%%
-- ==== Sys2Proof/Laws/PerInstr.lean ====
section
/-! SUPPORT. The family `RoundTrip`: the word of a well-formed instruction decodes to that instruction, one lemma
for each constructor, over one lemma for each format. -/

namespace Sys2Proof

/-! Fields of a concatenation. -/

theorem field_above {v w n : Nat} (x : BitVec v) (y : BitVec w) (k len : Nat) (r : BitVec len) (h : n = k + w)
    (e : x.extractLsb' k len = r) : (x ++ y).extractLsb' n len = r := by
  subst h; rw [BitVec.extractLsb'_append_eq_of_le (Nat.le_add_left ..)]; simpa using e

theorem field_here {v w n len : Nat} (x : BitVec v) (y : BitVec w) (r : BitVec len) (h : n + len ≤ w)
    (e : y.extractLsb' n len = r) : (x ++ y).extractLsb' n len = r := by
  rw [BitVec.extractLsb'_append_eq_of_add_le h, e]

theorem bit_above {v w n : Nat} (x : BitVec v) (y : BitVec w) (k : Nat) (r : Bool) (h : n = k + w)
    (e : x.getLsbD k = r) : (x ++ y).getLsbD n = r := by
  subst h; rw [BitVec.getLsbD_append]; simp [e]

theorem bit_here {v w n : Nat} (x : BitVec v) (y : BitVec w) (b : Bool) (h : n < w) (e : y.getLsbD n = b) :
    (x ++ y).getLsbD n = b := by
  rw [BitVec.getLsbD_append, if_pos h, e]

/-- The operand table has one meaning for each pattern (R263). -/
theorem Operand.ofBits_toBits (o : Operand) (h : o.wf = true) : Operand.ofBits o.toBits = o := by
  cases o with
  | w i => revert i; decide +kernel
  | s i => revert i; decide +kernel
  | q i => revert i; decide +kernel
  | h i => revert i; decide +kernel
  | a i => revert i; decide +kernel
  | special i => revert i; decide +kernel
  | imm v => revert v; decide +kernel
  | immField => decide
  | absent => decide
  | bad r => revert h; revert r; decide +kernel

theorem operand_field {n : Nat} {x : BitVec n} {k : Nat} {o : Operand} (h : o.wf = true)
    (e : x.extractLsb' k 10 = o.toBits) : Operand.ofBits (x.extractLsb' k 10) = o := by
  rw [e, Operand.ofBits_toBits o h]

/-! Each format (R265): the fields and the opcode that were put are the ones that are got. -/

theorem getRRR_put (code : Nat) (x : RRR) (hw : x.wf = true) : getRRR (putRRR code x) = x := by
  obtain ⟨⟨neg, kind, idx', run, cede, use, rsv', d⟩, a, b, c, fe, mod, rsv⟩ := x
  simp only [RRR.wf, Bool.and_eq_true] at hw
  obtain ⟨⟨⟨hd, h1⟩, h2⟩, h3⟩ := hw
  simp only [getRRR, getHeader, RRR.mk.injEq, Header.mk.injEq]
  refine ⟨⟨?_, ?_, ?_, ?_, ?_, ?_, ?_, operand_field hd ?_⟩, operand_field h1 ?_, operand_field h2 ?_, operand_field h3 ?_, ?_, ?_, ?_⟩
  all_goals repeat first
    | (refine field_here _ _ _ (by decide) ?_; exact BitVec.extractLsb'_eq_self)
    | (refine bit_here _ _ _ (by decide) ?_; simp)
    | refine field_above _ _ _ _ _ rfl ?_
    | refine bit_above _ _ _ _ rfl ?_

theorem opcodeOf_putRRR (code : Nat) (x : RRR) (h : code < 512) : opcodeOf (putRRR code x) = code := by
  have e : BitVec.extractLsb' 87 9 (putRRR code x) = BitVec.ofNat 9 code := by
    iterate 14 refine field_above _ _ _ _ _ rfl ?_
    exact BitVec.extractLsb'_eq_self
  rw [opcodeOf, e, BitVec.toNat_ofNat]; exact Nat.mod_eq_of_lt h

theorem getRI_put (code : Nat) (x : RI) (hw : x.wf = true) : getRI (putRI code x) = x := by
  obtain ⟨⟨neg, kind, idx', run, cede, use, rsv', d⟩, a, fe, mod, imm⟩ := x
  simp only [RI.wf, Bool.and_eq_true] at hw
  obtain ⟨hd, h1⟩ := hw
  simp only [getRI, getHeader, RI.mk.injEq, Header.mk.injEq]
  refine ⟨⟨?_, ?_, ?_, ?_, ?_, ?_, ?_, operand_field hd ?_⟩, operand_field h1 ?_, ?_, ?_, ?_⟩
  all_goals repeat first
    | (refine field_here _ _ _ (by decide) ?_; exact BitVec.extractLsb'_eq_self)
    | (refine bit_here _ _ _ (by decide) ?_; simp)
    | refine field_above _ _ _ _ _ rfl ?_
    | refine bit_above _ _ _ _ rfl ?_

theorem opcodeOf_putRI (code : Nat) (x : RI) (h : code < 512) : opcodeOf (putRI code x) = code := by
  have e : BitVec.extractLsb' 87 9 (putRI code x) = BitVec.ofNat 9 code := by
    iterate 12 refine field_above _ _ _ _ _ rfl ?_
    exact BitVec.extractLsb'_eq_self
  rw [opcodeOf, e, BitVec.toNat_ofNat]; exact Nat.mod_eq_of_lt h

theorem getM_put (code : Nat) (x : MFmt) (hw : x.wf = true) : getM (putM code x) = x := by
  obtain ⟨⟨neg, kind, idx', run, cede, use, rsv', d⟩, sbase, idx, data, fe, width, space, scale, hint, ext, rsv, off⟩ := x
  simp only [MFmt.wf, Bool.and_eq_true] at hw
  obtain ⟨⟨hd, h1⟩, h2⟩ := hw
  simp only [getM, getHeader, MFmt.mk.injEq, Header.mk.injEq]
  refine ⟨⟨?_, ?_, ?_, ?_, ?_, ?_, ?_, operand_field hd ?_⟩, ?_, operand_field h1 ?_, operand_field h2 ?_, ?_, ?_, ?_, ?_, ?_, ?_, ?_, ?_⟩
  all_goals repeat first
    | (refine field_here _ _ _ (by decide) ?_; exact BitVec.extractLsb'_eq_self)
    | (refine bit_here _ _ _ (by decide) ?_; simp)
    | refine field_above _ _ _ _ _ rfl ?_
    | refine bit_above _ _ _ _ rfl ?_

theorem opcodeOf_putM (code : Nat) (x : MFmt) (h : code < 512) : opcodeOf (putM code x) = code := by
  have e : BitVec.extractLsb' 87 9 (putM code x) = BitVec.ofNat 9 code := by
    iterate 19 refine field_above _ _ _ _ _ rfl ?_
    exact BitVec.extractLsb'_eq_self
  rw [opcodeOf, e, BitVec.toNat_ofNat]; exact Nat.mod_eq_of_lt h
%%
Your instructions:
Working from the listing, state how many lines include "kernel". The reply must be that number alone.

Answer to this problem:
8